Do You Want to be Remarkable?

Leanne Buehler, Ph.D., Principal Science and Innovation AdvisorLeadershipLeave a Comment

Remarkable—according to Merriam-Webster the term remarkable means unusual or surprising, likely to be noticed. Yet the very act of striving to be remarkable is a contradiction to our research regarding remarkable leaders. Being noticed is hardly a characteristic of a leader that is admired, followed and held in esteem in our discussions with thousands of employees over the last 19 years.

Remarkable leaders tend to be more humble, more understated, less technical and willing to let others take credit. The most remarkable leaders I encounter are those individuals inspiring others through service leadership, exceptional character and integrity, an uncanny eye for talent and a willingness to take on difficult challenges without excuses.

The remarkable leaders we encounter understand that valuing people is at the center of their role—they are simply living their value of respect for others and modeling accountability, responsibility and excellence. These remarkable leaders have authentic conversations about performance and inspire their subordinates toward greater innovation & creativity in solving problems and support the growth of their people as individuals and teams. Leading people is not a “hassle” but THE measure of success.

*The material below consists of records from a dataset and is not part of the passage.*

/-- Some point of the rail can be learned (R203). -/
def charAny (s : State) (r : Nat) : Bool :=
  let lo := s.vn .charLo
  ((s.assigned r).filter (fun d => s.rd Reg.PHM_ROLE d != 4)).any (fun d => (List.range (s.vn .charHi + 1)).any (fun x => decide (lo ≤ x) && s.charReach r d x))

end State

end Sys2Proof.Machine
end

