-- ==== Sys2Proof/Machine/Ident.lean ====
section
/-!
DEFINITION. Loop identification: the perturbation generator, the records of both bands, their transforms and sums, the results, and the retune proposal (R160 to R177, R343).
-/

namespace Sys2Proof.Machine

/-- Samples of a record (R163). -/
def recLen : Nat := 4096

/-- The queue entries of the FFT unit that stand for an identification record: band H and band L (R163). -/
def fftH : Nat := 16
def fftL : Nat := 17

/-- A point's place in a log-frequency scale is `k`; a quantity at point `k`, Q32 of dB or degrees. -/
structure Point where
  valid : Bool
  gain : Int
  phase : Int
  coh : Int
  /-- The closed-loop response is defined at the point. -/
  known : Bool

/-- The bins of a band that point `k` sums, from the first to the last (R164). -/
def binRange (k : Nat) : Nat × Nat :=
  let d : Int := if k < 32 then 128000 else 4000
  let edge (j : Int) : Int := pow10 j 126 * 1000 * d * 4096
  let den : Int := 3125000 * 4000 * 2 ^ 40
  ((-(-(edge (6 * k - 3)) / den)).toNat, (edge (6 * k + 3) / den).toNat)

/-- Words of a context's block that a retune scales (R172). -/
def retuneWords : List Nat := [0x00, 0x01, 0x02, 0x30, 0x31, 0x32]

namespace State

/-- A value of the identification store set. -/
def setId (s : State) (k : Nat) (x : Int) : State := { s with ident := if x = 0 then kvErase k s.ident else kvPut k x s.ident }

/-- The channels that identification holds, rising: band H r and y, band L r and y (R163). -/
def identChans (s : State) : List Nat := (List.range 16).filter (fun c => s.rd Reg.CAP_HOLD c == holdIdent)

/-- The channel that the armed ESR capture of a rail holds (R343); its JOB field names the rail. -/
def esrChan (s : State) (r : Nat) : Option Nat := (List.range 16).find? (fun c => s.rd Reg.CAP_HOLD c == holdEsr && s.rd Reg.CAP_JOB c == r)

/-- One identification sample, a Q4.28 word, enters a channel's double buffer (R163). -/
def identSample (s : State) (c : Nat) (x : Int) : State :=
  let k := s.vn .capTot c
  let n := max 1 (s.recSize c)
  ((s.putWord (0x91000000 + 4096 * s.rd Reg.CAP_TOK0 c + 4 * (k % n)) (code 32 x)).setV .capTot c (k + 1)).capIndex c

/-- The sinc³ decimator by 32, one input: three sums, and at every 32nd input three differences (R163). Its state starts at `b` in the identification store. -/
def sincStep (s : State) (b : Nat) (x : Int) (out : Bool) : State × Int :=
  let i1 := s.idv b + x
  let i2 := s.idv (b + 1) + i1
  let i3 := s.idv (b + 2) + i2
  let s := ((s.setId b i1).setId (b + 1) i2).setId (b + 2) i3
  if out then
    let d1 := i3 - s.idv (b + 3)
    let d2 := d1 - s.idv (b + 4)
    let d3 := d2 - s.idv (b + 5)
    (((s.setId (b + 3) i3).setId (b + 4) d1).setId (b + 5) d2, rdiv d3 32768)
  else (s, 0)

/-- The mean of what was latched in the chip, or the latest mean where nothing was. -/
def chipMean (s : State) (sum cnt mean : Var) : Int := if s.v cnt = 0 then s.v mean else rdiv (s.v sum) (s.v cnt)

/-- A chip has ended: its samples enter both bands; the records hold samples from the 4,097th chip on (R163, R166). -/
def chipEnds (s : State) (r : Nat) : State :=
  let n := s.vn .identChips
  let x := s.v .pert r
  let y := s.chipMean .identSum .identCnt .identMean
  let i := s.chipMean .identSumI .identCntI .identMeanI
  let s := ((s.setV .identSum 0 0).setV .identCnt 0 0).setV .identMean 0 y
  let s := ((s.setV .identSumI 0 0).setV .identCntI 0 0).setV .identMeanI 0 i
  let out := n % 32 == 0
  let a := s.sincStep 0 x out
  let b := a.1.sincStep 8 y out
  let s := b.1
  if n ≤ recLen then s
  else
    let s := match s.identChans with
      | [h, g, l, m] =>
        let s := (s.identSample h x).identSample g y
        if out then (s.identSample l a.2).identSample m b.2 else s
      | _ => s
    match s.esrChan r with
    | some c => s.identSample c i
    | none => s

/-- The reference moves, or the live phases have changed: the records are spoiled (R165). -/
def chipLook (s : State) (r : Nat) : State :=
  let s := if s.atTarget r then s else s.identSpoil r
  let s := if s.v .identLive = (s.nlive r : Int) then s else s.identSpoil r
  s.setV .identLive 0 (s.nlive r)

What makes them remarkable might be unusual, but in their words, “being remarkable is more about accomplishing great things through others and doing that requires valuing others, helping them solve problems, providing the best resources and helping them remove barriers to their own success.” As one leader told me, “It begins with building a team of experts with skill sets that exceed mine and compliment the skills of others.” “I work to understand each person and how to recognize, collaborate, inspire, reward and develop.” “I am not the focus, they are.” “I exist to facilitate their success not mine.”

Want to be remarkable? Quit trying to be noticed and build a team of remarkable individuals around you. Once others & you see the amazing results, accolades, recognition and support those you lead receive; you have truly become a remarkable leader—unnoticed, perhaps, but truly remarkable in our “me” culture.